● Task objective
Only the total should be returned: the number of lines in the data that hold the string "from".

● Available records
-- ==== Sys2Proof/Tests/Slice0.lean ====
section
/-!
SUPPORT. Tests of the model against spec/95_test_vectors.md and the encodings of spec/30_encoding.md, and for every obligation
that has hypotheses a witness that meets them all.
-/
namespace Sys2Proof.Tests
open Sys2Proof Sys2Proof.Machine

/-! ## Helpers -/

/-- A question about the state a result answers with; false where it answers none. -/
def holdsIn (r : Result) (q : State → Bool) : Bool :=
  match r with
  | .next t => q t
  | .fault _ => false
  | .refused _ => false

def leaf (freq sym : Nat) : NodeEntry := { kind := .leaf, freq := freq, sym := sym, left := 0, right := 0 }

def internal (freq left right : Nat) : NodeEntry := { kind := .internal, freq := freq, sym := 0, left := left, right := right }

/-- A one-bit instance: symbols 0 and 1, counts to 15, 32 bits, 2 symbols of output. -/
def tiny : Params := { symW := 1, cntW := 4, msgCap := 32, outCap := 2 }

/-- A two-bit instance. -/
def small : Params := { symW := 2, cntW := 2, msgCap := 32, outCap := 2 }

/-- After `ENCODE "ab"` (vectors B3, M1) in the one-bit instance, 0 for a and 1 for b. -/
def two : State :=
  { State.resetWith tiny with
    freq := [(0, 1), (1, 1)], total := 2, flock := true, node := [(0, leaf 1 0), (1, leaf 1 1), (2, internal 2 0 1)],
    seq := 3, root := 2, treeValid := true, book := [(0, { valid := true, code := [false] }), (1, { valid := true, code := [true] })],
    msg := [false, true], cur := 2 }

/-- The tree of one leaf (vector B2), a stream of two bits, no book. -/
def one : State :=
  { State.resetWith tiny with
    node := [(0, leaf 3 1)], treeValid := true, msg := [true, false] }

/-- The tree of vector B8, `0` for a, `1` for b, `2` for c, the stream "1011". -/
def three : State :=
  { State.resetWith small with
    node := [(0, leaf 1 0), (1, leaf 1 1), (2, leaf 1 2), (3, internal 2 0 1), (4, internal 3 2 3)], root := 4, treeValid := true,
    msg := [true, false, true, true], cur := 4 }

/-- Vector S6: the counts of "aaabbbddd" in the default instance. -/
def counted : State := { State.reset with freq := [(0x61, 3), (0x62, 3), (0x64, 3)], total := 9 }

/-- The tree T9 that the host of vector A1 wrote, in the default instance. -/
def t9 : State :=
  { State.reset with
    node := [(0, leaf 3 0x61), (1, leaf 2 0x62), (2, leaf 1 0x63), (3, internal 3 1 2), (4, internal 6 0 3)] }

/-- An instance frozen by an error. -/
def frozen (e : ErrCode) : State := { two with err := e, errSub := 2, errInfo := 0x00000001 }

/-! ## WellFormed: an ill-formed term for each check -/

theorem test_count_symbol_too_wide : (Instr.count 2).wf tiny = false ∧ (Instr.count 1).wf tiny = true := by decide

theorem test_pack_symbol_too_wide : (Instr.pack 4).wf small = false ∧ (Instr.pack 3).wf small = true := by decide

theorem test_adopt_node_too_wide : (Instr.adopt 4).wf tiny = false ∧ (Instr.adopt 3).wf tiny = true := by decide

/-! ## Decoding: words written from R90 to R96, opcode in bits 31:24, operand from bit 0 -/

theorem test_decode_format_n :
    decode Params.reference 0b00000000000000000000000000000000#32 = .ok .nop ∧
    decode Params.reference 0b00000001000000000000000000000000#32 = .ok .clr ∧
    decode Params.reference 0b00000011000000000000000000000000#32 = .ok .build ∧
    decode Params.reference 0b00000100000000000000000000000000#32 = .ok .genc ∧
    decode Params.reference 0b00000111000000000000000000000000#32 = .ok .mclr := by decide

theorem test_decode_format_n_decoder :
    decode Params.reference 0b00001001000000000000000000000000#32 = .ok .dstart ∧
    decode Params.reference 0b00001010000000000000000000000000#32 = .ok .unpack ∧
    decode Params.reference 0b00001011000000000000000000000000#32 = .ok .dend ∧
    decode Params.reference 0b00001100000000000000000000000000#32 = .ok .drun ∧
    decode Params.reference 0b00001101000000000000000000000000#32 = .ok .errack := by decide

theorem test_decode_operands :
    decode Params.reference 0b00000010000000000000000010000001#32 = .ok (.count 0x81) ∧
    decode Params.reference 0b00000101000000000000000001111010#32 = .ok (.pack 0x7A) ∧
    decode Params.reference 0b00000110000000000000000000000001#32 = .ok (.putbit true) ∧
    decode Params.reference 0b00000110000000000000000000000000#32 = .ok (.putbit false) ∧
    decode Params.reference 0b00001000000000000000000101000010#32 = .ok (.adopt 0x142) := by decide

/-- Vectors E2, E5, E8, E11, E13, E14. -/
theorem test_decode_rejects :
    decode Params.reference 0x00000001 = .error .mustBeZero ∧ decode Params.reference 0x02000100 = .error .mustBeZero ∧
    decode Params.reference 0x06000002 = .error .mustBeZero ∧ decode Params.reference 0x08000200 = .error .mustBeZero ∧
    decode Params.reference 0x0E000000 = .error .reservedOpcode ∧
    decode Params.reference 0xFF123456 = .error .reservedOpcode := by decide

/-- A narrow instance has more must-be-zero bits (R92, R94). -/
theorem test_decode_narrow :
    decode tiny 0x02000002 = .error .mustBeZero ∧ decode tiny 0x02000001 = .ok (.count 1) ∧
    decode tiny 0x08000004 = .error .mustBeZero ∧ decode tiny 0x08000003 = .ok (.adopt 3) := by decide

theorem test_decode_table_word :
    decodeTableWord 32 0x0C000000 = some .drun ∧ decodeTableWord 32 0x02000061 = some (.count 0x61) ∧
    decodeTableWord 32 0x0E000000 = none := by decide

/-- The first step after reset runs the offered word: vector E3, then F1's first count. -/
theorem test_offered_word_runs :
    holdsIn (step (State.reset.withFetchWord 32 0x02000061)) (fun t =>
      decide (t.freqAt 0x61 = 1) && decide (t.total = 1) && decide (t.pending = [])) = true := by decide

/-! ## One step per command, expected values from spec/95_test_vectors.md -/

/-- Vectors Y5, Y10. -/
theorem test_nop : exec .nop two = .next two ∧ exec .nop (frozen .unknownSymbol) = .next (frozen .unknownSymbol) := ⟨rfl, rfl⟩

/-- Vectors Y6, Y9: everything but `IDX` back to reset. -/
theorem test_clr :
    exec .clr { frozen .illegalCommand with idx := 5 } = .next { State.resetWith tiny with idx := 5 } ∧
    exec .clr { two with idx := 7 } = .next { State.resetWith tiny with idx := 7 } := ⟨rfl, rfl⟩

/-- R225: the fatal error stays. -/
theorem test_clr_fatal : exec .clr (frozen .internalFault) = .next (frozen .internalFault) := rfl

/-- Vectors F1, F3. -/
theorem test_count :
    holdsIn (exec (.count 0x61) counted) (fun t =>
      decide (t.freqAt 0x61 = 4) && decide (t.freqAt 0x62 = 3) && decide (t.total = 10)) = true := by decide

/-- Vectors F4, F5. -/
theorem test_count_raises :
    holdsIn (exec (.count 1) two) (fun t =>
      decide (t.err = .illegalCommand) && decide (t.errSub = 3) && decide (t.errInfo = 0x02000001) && decide (t.total = 2)) = true ∧
    holdsIn (exec (.count 1) { State.resetWith small with total := 3 }) (fun t =>
      decide (t.err = .countOverflow) && decide (t.errSub = 0) && decide (t.total = 3)) = true := by decide

/-- Vector B5: five nodes, the two leaves a and b first. -/
theorem test_build :
    holdsIn (exec .build counted) (fun t =>
      decide (t.node = [(0, leaf 3 0x61), (1, leaf 3 0x62), (2, leaf 3 0x64), (3, internal 6 0 1), (4, internal 9 2 3)]) &&
        decide (t.root = 4) && decide (t.seq = 5) && decide (t.cur = 4)) = true := by decide +kernel

/-- Vector B6: the lower frequency goes left whatever the symbols. -/
theorem test_build_lower_frequency_left :
    holdsIn (exec .build { State.resetWith tiny with freq := [(0, 2), (1, 1)], total := 3 }) (fun t =>
      decide (t.nodeAt 2 = internal 3 1 0) && t.treeValid && t.flock) = true := by decide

● Your solution
2